• [EXERCISE INPUT]:
-- ==== Sys2Proof/Machine/Step.lean ====
section
/-! DEFINITION. The machine's step, and the placing of an instruction where the step fetches it. -/

namespace Sys2Proof.Machine

/-- One step: a cycle of a frame or of a Step request with what the timing controller adds to it, or a host action
(`60_exceptions.md` R229). -/
def step (s : State) : Host.Outcome State Fault Refusal := machineStep s

/-- `s` with the instruction whose bits are `w` stored where `step` fetches next (log 17). -/
def State.withFetchWord (s : State) (_nbits w : Nat) : State :=
  placeOpcode (readyToFetch s) (BitVec.ofNat 16 w)

end Sys2Proof.Machine
end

• [WHAT TO PRODUCE]:
Please print exactly the lines of the entries above, beginning with the line that contains "placeOpcode (readyToFetch s)" and ending with the last line.

• [SOLUTION FOR THIS PROBLEM]:
  placeOpcode (readyToFetch s) (BitVec.ofNat 16 w)

end Sys2Proof.Machine
end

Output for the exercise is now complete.